McIntyre 4Q18 Commentary: Small-Cap Financials Basket

By Jacob Wolinsky, ValueWalk

McIntyre Partnerships commentary for the fourth quarter ended December 31. 2018.

Dear Partners,

I hope you all are having a pleasant start to 2019. The below letter is shorter than I aim to make our typical year-end review, largely because of the significant portfolio repositioning discussed at length in the Q3 letter.

McIntyre Partnerships

“Mr. Market is there to serve you, not to guide you. It is his pocketbook, not his wisdom, that you will find useful. If he shows up some day in a particularly foolish mood, you are free to either ignore him
or to take advantage of him, but it will be disastrous if you fall under his influence. Indeed, if you aren’t certain that you understand and can value your business far better than Mr.
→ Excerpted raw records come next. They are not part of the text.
/-- R196, R46: the run of a command with a declared byte in side-effecting memory, the register window among it, is a fault. That the
fault comes when the command ends, and not at its start, is the model's choice (log 18), and so is that it is named ahead of a race, an
unreadable byte and a read without an answer (log 11). -/
def Obligations.SideEffectingDeclaredByteFaults : Prop :=
  ∀ (c : Command) (s : State) (a : Nat), rangeFailure c s = none → declares c s a = true →
    (memIdempotent s.platform a = false ∨ s.platform.zcBase.toNat ≤ a ∧ a < s.platform.zcBase.toNat + 0x40) →
    exec c.toInstr s = .fault .sideEffectingMemory

/-- A read that never gets a response leaves the command running: the memory's turn records a read of a declared byte of the running
command and nothing else, and at any other address changes nothing; with every declared byte readable, the core's turn then changes
nothing and BUSY stays 1 (R114, R232). The turn, the record and the step with no turn pending are the model's own (log 2), and that the
scan items and the histogram keep what they held, uncleared for an ENTROPY, is the model's choice (log 6). -/
def Obligations.UnansweredReadLeavesTheCommandRunning : Prop :=
  (∀ (s : State) (a : Word) (rest : List Turn), s.turns = .noAnswer a :: rest →
    (s.status.busy = false → step s = .next { s with turns := rest }) ∧
    (∀ c : Command, s.status.busy = true → s.seq.op = c.op →
      (declares c s a.toNat = true → step s = .next { s with turns := rest, seq := { s.seq with reads := .unanswered a } }) ∧
      (declares c s a.toNat = false → step s = .next { s with turns := rest }))) ∧
  (∀ (c : Command) (s : State) (a : Word), (s.turns = [] ∨ s.turns.head? = some .core) → s.status.busy = true → s.seq.op = c.op →
    rangeFailure c s = none → declaredAll c s (memIdempotent s.platform) = true → s.seq.raced = false → declaredAll c s (memReadable s.platform) = true →
    s.seq.reads = .unanswered a → declares c s a.toNat = true → step s = .next { s with turns := s.turns.tail })

/-- R58: the core never writes memory: no command, completion, error, transaction or reset changes a byte; only an agent's write
does. -/
def Obligations.OnlyAgentsWriteMemory : Prop :=
  (∀ (i : Instr) (s t : State), exec i s = .next t → t.mem = s.mem) ∧
  (∀ s t : State, step s = .next t → (∀ a v, s.turns.head? ≠ some (.memWrite a v)) → t.mem = s.mem)

/-! ## The whole machine -/

/-- R115: the results of a completion stay until the next CMD write or reset: any other step from an idle state keeps RESULT0, RESULT1,
ERR_ADDR, FOUND and ERRCODE. -/
def Obligations.ResultsStayUntilTheNextRequest : Prop :=
  ∀ s t : State, s.status.busy = false → step s = .next t → s.turns.head? ≠ some (.resetInput true) →
    (∀ a v, s.turns.head? = some (.access a) → decodeAccess a ≠ .ok (.wrCmd v)) →
    KeepsResults s t ∧ t.status.busy = false

/-- BUSY becomes 1 only by a CMD write of a legal word whose operands fit, and returns to 0 only by the core's turn, which is the
completion, a bus error's turn, or a reset (R25, R101, R207; the turns are log 2). -/
def Obligations.BusyChangesOnlyByRequestCompletionOrReset : Prop :=
  (∀ s t : State, s.status.busy = false → step s = .next t → t.status.busy = true →
    ∃ (a : Access) (c : Command), s.turns.head? = some (.access a) ∧ decodeAccess a = .ok (.wrCmd (0#28 ++ c.op)) ∧
      rangeFailure c s = none ∧ t.seq.op = c.op) ∧
  (∀ s t : State, s.status.busy = true → step s = .next t → t.status.busy = false →
    s.turns = [] ∨ s.turns.head? = some .core ∨ s.turns.head? = some (.resetInput true) ∨
    ∃ (c : Command) (a : Word), s.turns.head? = some (.busError a) ∧ s.seq.op = c.op ∧ declares c s a.toNat = true ∧
      memReadable s.platform a.toNat = false)

/-- R111: a completion may fall before or after any host transaction: no transaction made while BUSY changes what the running
command ends with. Only CTRL, the host's response and the model's count of draws can differ. -/
def Obligations.TransactionsDoNotDisturbTheRunningCommand : Prop :=
  ∀ (i : Instr) (c : Command) (s t : State), RunInv s → s.status.busy = true → isTransaction i = true → exec i s = .next t →
    exec c.toInstr t = mapNext (fun u => { u with irqEn := t.irqEn, response := t.response, draws := t.draws }) (exec c.toInstr s)

/-- R200, R201: IRQ is 0 while IRQ_EN is 0, and in a state of a run it is 0 while a command runs. With IRQ_EN = 1 it is raised by an
immediate error as the CMD write takes effect, and cleared by a CMD write that starts a command; it is raised by every completion of a
running command, BUS among them; an acknowledgement of both bits clears it; and writing IRQ_EN = 0 masks it and leaves STATUS alone,
so that writing 1 again raises it when DONE or ERR is set. -/
def Obligations.InterruptFollowsCompletion : Prop :=
  (∀ s : State, s.irqEn = false → irq s = false) ∧
  (∀ s : State, RunInv s → s.status.busy = true → irq s = false) ∧
  (∀ (s : State) (w : Word), s.irqEn = true → s.status.busy = false → ∃ t, exec (.wrCmd w) s = .next t ∧ irq t = !t.status.busy) ∧
  (∀ (s : State) (c : Command), s.irqEn = true → runs c s = true → ∃ t, exec c.toInstr s = .next t ∧ irq t = true) ∧
  (∀ s t : State, s.irqEn = true → s.status.busy = true → step s = .next t → t.status.busy = false →
    s.turns.head? ≠ some (.resetInput true) → irq t = true) ∧
  (∀ s : State, ∃ t, exec (.wrStatus 0x00000006#32) s = .next t ∧ irq t = false) ∧
  (∀ s : State, ∃ t u, exec (.wrCtrl 0x00000000#32) s = .next t ∧ irq t = false ∧ t.status = s.status ∧
    exec (.wrCtrl 0x00000001#32) t = .next u ∧ u.status = s.status ∧ irq u = (s.status.done || s.status.err))
end

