/-- One value (j = 0), and all 256 (j = 8). -/
theorem witness_EqualFrequenciesGiveTheExactEntropy :
    let one := countByte emptyHistogram 7#8
    let all : Histogram := Vector.replicate 256 3#32
    ((occurring one).length = 2 ^ 0 ∧ ∀ x ∈ one.toList, x = 0#32 ∨ x = 1#32) ∧
    ((occurring all).length = 2 ^ 8 ∧ ∀ x ∈ all.toList, x = 0#32 ∨ x = 3#32) ∧
    [0x0000000000000000#64, 0x3FF0000000000000#64, 0x4000000000000000#64, 0x4008000000000000#64, 0x4010000000000000#64,
      0x4014000000000000#64, 0x4018000000000000#64, 0x401C000000000000#64, 0x4020000000000000#64][8]? =
        some 0x4020000000000000#64 :=
  ⟨⟨by decide +kernel, countersAre_iff.mp (by decide +kernel)⟩, ⟨by decide +kernel, countersAre_iff.mp (by decide +kernel)⟩, rfl⟩

theorem witness_EntropyGrowsWithEquallyFrequentValues :
    let h := histogram [0x61#8, 0x62#8, 0x63#8]
    let h' := histogram [0x61#8, 0x62#8, 0x63#8, 0x64#8, 0x65#8]
    (∀ x ∈ h.toList, x = 0#32 ∨ x = 1#32) ∧ (∀ x ∈ h'.toList, x = 0#32 ∨ x = 1#32) ∧
    (occurring h).length < (occurring h').length :=
  ⟨countersAre_iff.mp (by decide +kernel), countersAre_iff.mp (by decide +kernel), by decide +kernel⟩

/-- Some bound holds: there are finitely many histograms and lengths. -/
theorem entropyWithin_some : ∃ bound, EntropyWithin bound := by
  have hfin : Finite (Histogram × Word) := by
    have hv : Finite Histogram := Finite.of_injective (fun (h : Histogram) (i : Fin 256) => (h[i]).toFin) (fun h h' e => by
      apply Vector.ext
      intro i hi
      exact BitVec.eq_of_toFin_eq (congrFun e ⟨i, hi⟩))
    have hw : Finite Word := Finite.of_injective BitVec.toFin (fun _ _ => BitVec.eq_of_toFin_eq)
    infer_instance
  obtain ⟨b, hb⟩ := (Set.finite_range (fun p : Histogram × Word => |binary64Value (entropyFn p.1 p.2) - realEntropy p.1 p.2|)).bddAbove
  exact ⟨b, fun h n _ _ => hb ⟨(h, n), rfl⟩⟩

theorem witness_EntropyResultKeepsTheAssumedBound :
    let s := loaded 0x3000#32 abc 0#32 []
    (∃ bound, EntropyWithin bound) ∧ runs .entropy s = true ∧ s.aLen ≠ 0#32 :=
  ⟨entropyWithin_some, by decide +kernel, by decide⟩

/-- E10 and E11: "aab" and "aba". -/
theorem witness_EntropyIgnoresByteOrder :
    let s := loaded 0x3000#32 [0x61#8, 0x61#8, 0x62#8] 0#32 []
    let s' := loaded 0x3100#32 [0x61#8, 0x62#8, 0x61#8] 0#32 []
    runs .entropy s = true ∧ runs .entropy s' = true ∧ (buffer s s.aAddr s.aLen).Perm (buffer s' s'.aAddr s'.aLen) := by
  decide +kernel

theorem witness_ResultsDependOnlyOnOperandsAndBytes :
    let s := loaded 0x1000#32 [0x61#8] 0x2000#32 []
    let s' := { loaded 0x1000#32 [0x61#8] 0x2000#32 [5#8] with result0 := 9#32 }
    runs .crc32 s = true ∧ runs .crc32 s' = true ∧ usedOperands .crc32 s = usedOperands .crc32 s' ∧
    ∀ a, declares .crc32 s a = true → s.mem.read a = s'.mem.read a := by
  refine ⟨by decide +kernel, by decide +kernel, by decide, fun a h => ?_⟩
  obtain rfl : a = 0x1000 := by
    simp [declares, usedOperands, Operand.declares, loaded] at h
    omega
  decide +kernel

theorem witness_CommandFrame : ∃ t, exec Command.entropy.toInstr (loaded 0x3000#32 abc 0#32 []) = .next t ∧
    Command.entropy ≠ .crc32 ∧ Command.entropy ≠ .search ∧ Command.crc32 ≠ .entropy := ⟨_, rfl, by decide⟩

/-- A running CRC32 whose last byte, at the top of memory, cannot be read. -/
def holed (turns : List Turn) : State :=
  { startCommand .crc32 (operands 0xFFFFFFFC#32 4#32 0#32 0#32) with
    platform := ⟨0x40000000#32, [⟨0xFFFFFFFF, 1⟩], []⟩, turns := turns }

/-- The unreadable byte; a readable declared byte beside it; a byte that is not declared; and an idle machine. -/
theorem witness_ReportedBusErrorCompletes :
    let s := holed [.busError 0xFFFFFFFF#32]
    (s.turns = .busError 0xFFFFFFFF#32 :: [] ∧ s.status.busy = true ∧ s.seq.op = Command.crc32.op ∧
      declaredAll .crc32 s (memIdempotent s.platform) = true ∧ s.seq.raced = false ∧ s.seq.reads = .answered ∧
      declares .crc32 s (0xFFFFFFFF#32).toNat = true ∧ memReadable s.platform (0xFFFFFFFF#32).toNat = false) ∧
    memReadable s.platform (0xFFFFFFFE#32).toNat = true ∧ declares .crc32 s (0xFFFFFFFB#32).toNat = false ∧
    State.reset.status.busy = false := by decide +kernel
Market, you don’t belong in the game.” – Warren Buffett, 1987 Berkshire Shareholder Letter

“If you need me, I’ll be hiding under my desk. Wake me up when my PNL returns.” – My old boss, as he literally climbed under his desk in fall 2008

Performance Review – Q4 and FY 2018

Through Year-End 2018, McIntyre Partnerships returned approx. -19% gross and -21% net. This compares to S&P 500 and S&P 600 returns, including dividends of -4% and -12%, respectively. Through January, the fund is up ~18% YTD.

Throughout 2018, the partnerships consistently lagged the market and our (bad) underperformance was exacerbated in Q4 by several large cyclical investments I entered during the market retreat, which I discussed in our Q3 letter. In short, an altogether lousy year. Given our concentrated bets and significant long positioning, underperformance like this will inevitably occur, and our performance is particularly difficult to estimate in sharp market selloffs. However, if the fund is to be successful over time, underperformance like 2018 must be rare. That’s all there is to it. However, our start to 2019 has been strong and hopefully our momentum will continue.

In Q4, we had many >100bps losers and no significant winners. For 2018, LILAK, GTX, FBHS, and CC each lost ~300-500bps, while Permanent TSB, Telesites, and our “media basket” each lost ~100-200bps. Our YTD winners were paltry – DDS and ORM each contributed ~100bps.

Portfolio Review – Exposures and Concentration

As of December end, our exposures are 128% long, 42% short, and 86% net. Our five largest positions were 74% gross exposure and our ten largest were 111%.

Our five largest positions are CC, LILAK, FBHS, GTX, and uranium.